Recently, a famous private equity fund, Carlyle Group LP (NASDAQ:CG), entered discussions with NASDAQ OMX Group, Inc. (NASDAQ:NDAQ) to discuss taking the exchange company private. However, the deal fell apart because the two parties couldn’t agree with each other on the buyout price. Since the middle of 2012, NASDAQ’s share price has experienced quite a sweet rise, from $22 per share to more than $31 per share. Is NASDAQ a good investment opportunity at its current price? Let’s see.
NASDAQ, founded in 1971, is a global exchange group operating several exchanges, including the NASDAQ Stock Market in the US. It has three main business segments: Market Services, Issuer Services, and Market Technology. The majority of its net revenue (less transaction rebates, brokerage, clearance and exchange fees), $1.1 billion, or 66.4%, was generated from the Market Services segment. The Issuer Services ranked second, generating $375 million in revenue, while the net revenue of the Market Technology segment was $184 million in 2012.
Consistent and Growing Cash Flow
What I like about NASDAQ is the consistent and growing cash flow that it has generated in the past 10 years. Since 2002, the operating cash flow has grown from $157 million to nearly $670 million. The free cash flow has also followed the same trend, increasing from $72 million in 2002 to $581 million in 2011. Indeed, I personally think that was what Carlyle was looking for: a growing and consistent cash generator. In addition, NASDAQ seems to have quite a strong balance sheet with a reasonable amount of leverage. As of December 2012, it had $5.2 billion in total equity, nearly $500 million in cash, and $1.93 billion in long-term debt. However, what worries me is the huge goodwill and intangible assets that NASDAQ carried on its balance sheet. At the end of 2012, it had $5.34 billion in goodwill and $1.65 billion in intangible assets. With the huge goodwill and intangibles, NASDAQ is quite vulnerable to write-downs, which would negatively affect its short-term earnings result. Since 2007, NASDAQ has returned a huge amount of cash to shareholders in the form of share buybacks. The amount of treasury stock increased from $8 million in 2007 to more than $1 billion in 2012.

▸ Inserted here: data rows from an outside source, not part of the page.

/-- How the instruction in execution stands in memory: one word; the second word of a pair under an extension prefix
(R38); the second word of a GANG pair (R149); a captured word of a repeat frame (R40). -/
inductive Mode where
  | plain
  | prefixed
  | ganged
  | captured (len iter : Nat)
  deriving DecidableEq, Repr

/-- What moves with a thread: the registers and CSRs of a thread record (R369), or of a master. -/
structure Ctx where
  pc : Word
  regs : Tab Nat Word
  preds : BitVec 8
  taint : List Nat
  poison : List Nat
  fcsr : Word
  srseed : Word
  wlim : Word
  tvec : Word
  tcause : Word
  tval : Word
  tpc : Word
  ksh : Tab Nat Word
  ring : Word
  gangid : Word
  frm : Word
  inFrame : Bool
  wake : Bool
  cpErr : Nat
  tid : Word
  tcount : Word
  spwid : Word
  parent : Word
  nlevel : Word
  instret : Word
  window : Nat
  side : Bool
  deriving DecidableEq, Repr

/-- A context with every register at its reset value. -/
def Ctx.blank : Ctx :=
  { pc := 0, regs := [], preds := 1, taint := [], poison := [], fcsr := 0, srseed := 0, wlim := 0, tvec := 0, tcause := 0,
    tval := 0, tpc := 0, ksh := [], ring := 0, gangid := 0, frm := 0, inFrame := false, wake := true, cpErr := 0,
    tid := 0, tcount := 0, spwid := 0, parent := 0, nlevel := 0, instret := 0, window := 96, side := false }

/-- A load of 08_memory_instr.md, as its request stands while the reply is outstanding (R221): width in bytes, signed or
not, the destination field, whether it sets taint, whether it loads a vector (R222 to R224). -/
structure LoadReq where
  ea : Word
  size : Nat
  signed : Bool
  d : Nat
  taint : Bool
  vector : Bool
  deriving DecidableEq, Repr

/-- Where a line is homed (R212, R237, R340): a die of the package; the host's memory, behind die 0; or beyond a Traverse link. -/
inductive Home where
  | die (d : Nat)
  | host
  | traverse (link : Nat)
  deriving DecidableEq, Repr

/-- The source of a request that crosses a Saddle or Traverse link and writes memory (R238): the request queue of the die's
link port, and its sequence number. -/
structure LinkSrc where
  die : Nat
  queue : Nat
  seq : Nat
  deriving DecidableEq, Repr

/-- A returning atomic (R232): function code (0 SWAP to 6 MAX, 7 MINU, 8 MAXU, 9 CAS), width in bits, destination field,
operand, expected value of a CAS, the address register's value; its bytes as translated at issue, the homes of their lines, its
source where it crosses a link (R238). -/
structure AmoReq where
  fn : Nat
  w : Nat
  d : Nat
  y : Word
  expect : Word
  ea : Word
  keys : List Nat
  homes : List Home
  src : Option LinkSrc
  deriving DecidableEq, Repr

/-- A granule (R229): a word of global memory by its physical key, or a word of a spur's SCR role. -/
inductive Granule where
  | mem (key : Nat)
  | scr (die spur off : Nat)
  deriving DecidableEq, Repr

/-- A full-empty operation (R230): 0 LDF, 1 LDFE, 2 STF, 3 STO, 4 FEST; `src` is its source where it writes and crosses a link
(R238). -/
structure FeReq where
  op : Nat
  g : Granule
  d : Nat
  y : Word
  tval : Word
  src : Option LinkSrc
  deriving DecidableEq, Repr

/-- A remote scratch access (R245). -/
structure RemoteReq where
  load : Bool
  fe : Bool
  keep : Bool
  size : Nat
  die : Nat
  spur : Nat
  off : Nat
  d : Nat
  data : Word
  tval : Word
  deriving DecidableEq, Repr

/-- A WAIT (R313). -/
structure WaitReq where
  cond : Nat
  ea : Word
  y : Word
  d : Nat
  deriving DecidableEq, Repr

/-- The operations of the scan, of Arete, of the gate unit and of Cairn that their issuer waits for (R168 to R191, R252 to
R261). -/
inductive UnitOp where
  | nzscan
  | mgopen
  | mgarea
  | mgput
  | mgend
  | mgfin
  | mgstat
  | gtopk
  | ghist
  | gperm
  | ctree
  | cdesc
  | cexp
  | cback
  | cread
  | creuse
  deriving DecidableEq, Repr

/-- Such an operation as issued: its number among engine commands (R208), the destination field, the operand values from
group a and then group b, the bytes read at issue (R173, R178, R257, R259), the page it waits for (R366), and, of a unit that has
stopped and still has its report to make, the cause and the address (R373). -/
structure UnitReq where
  op : UnitOp
  id : Nat
  d : Nat
  xs : List Word
  bytes : List Byte
  page : Option Nat
  dead : Option (Nat × Nat)
  deriving DecidableEq, Repr

/-- What an agent waits for (R308, R314); `again` waits for nothing: the instruction issues again, its limit still counted from its
first issue. -/
inductive Wait where
  | none
  | load (r : LoadReq)
  | claim (r : AmoReq)
  | granule (r : FeReq)
  | remote (r : RemoteReq)
  | page (va : Nat)
  | mem (r : WaitReq)
  | bar (id : Nat)
  | join (d : Nat)
  | room
  | ended
  | sfu
  | unit (r : UnitReq)
  | gang (id : Nat)
  | gangRoom (id : Nat) (spurs : List Nat)
  | halt
  | save (core : Nat)
  | ack (d seq : Nat)
  | again
  deriving DecidableEq, Repr

/-- What an outstanding store or reduction does at its home (R221, R235). -/
inductive PendKind where
  | store (data : List Byte)
  | red (fn w : Nat) (y : Word)
  deriving DecidableEq, Repr

/-- An access an agent has issued that is not yet performed: its bytes by physical key, its effective address, the homes of
its lines, whether a page of it has the attribute STREAM (R206), how many inline parents its issuer then had (R279), its source
where it crosses a link (R238), its place in the queue of a claimed word (R233). -/
structure Pend where
  id : Nat
  ea : Word
  keys : List Nat
  homes : List Home
  kind : PendKind
  stream : Bool
  depth : Nat
  src : Option LinkSrc
  queued : Bool
  deriving DecidableEq, Repr

/-- An item of a thread's reduction value (R290): a JRED operand, or the tree of a descriptor it spawned. -/
inductive JItem where
  | val (slot op : Nat) (v : Word)
  | nest (tag : Nat)
  deriving DecidableEq, Repr

/-- A nested descriptor (R276, R278): `tag` names its tree (R290), `vis` is its tag in SPWID.DESC (R268); `next` is the lowest
undrawn number; `ptag` and `ptid` name the spawning thread, `anc` its ancestor at level 0. -/
structure Desc where
  tag : Nat
  vis : Nat
  core : Nat
  entry : Nat
  window : Nat
  count : Nat
  next : Nat
  prio : Nat
  args : List Word
  fcsr : Word
  srseed : Word
  tvec : Word
  wlim : Word
  level : Nat
  ptag : Nat
  ptid : Nat
  anc : Nat
  deriving DecidableEq, Repr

Relatively Undervalued Compared to Peers
At the current trading price of $31 per share, NASDAQ’s total market cap is $5.12 billion. The market is valuing NASDAQ at only 7.28x EV/EBITDA. This valuation could be considered the cheapest compared to its two peers CME Group Inc (NASDAQ:CME) and NYSE Euronext (NYSE:NYX). CME is trading at $58.50 per share, with a total market cap of $19.4 billion. The market is valuing CME at 10.57x EV/EBITDA. NYSE Euronext seems to be the most expensive, with 11.2x EV multiples. NYSE Euronext is trading at nearly $37.60 per share, with a total market cap of $9.13 billion. Among the three, CME seemed to be the most profitable, with a 58% operating margin. NASDAQ ranked second with a 25% operating margin, while the LTM operating margin of NYSE Euronext was 22%. NASDAQ is paying investors the lowest dividend yield at 1.7% while the dividend yields of CME and NYSE Euronext are 3.1% and 3.2%, respectively. If NASDAQ were trading at a comparable level to its peers, at around 10x EV/EBITDA, NASDAQ’s enterprise value would be $8.75 billion. Thus, NASDAQ would be worth around $7.5 billion on the market, or around $45.50 per share.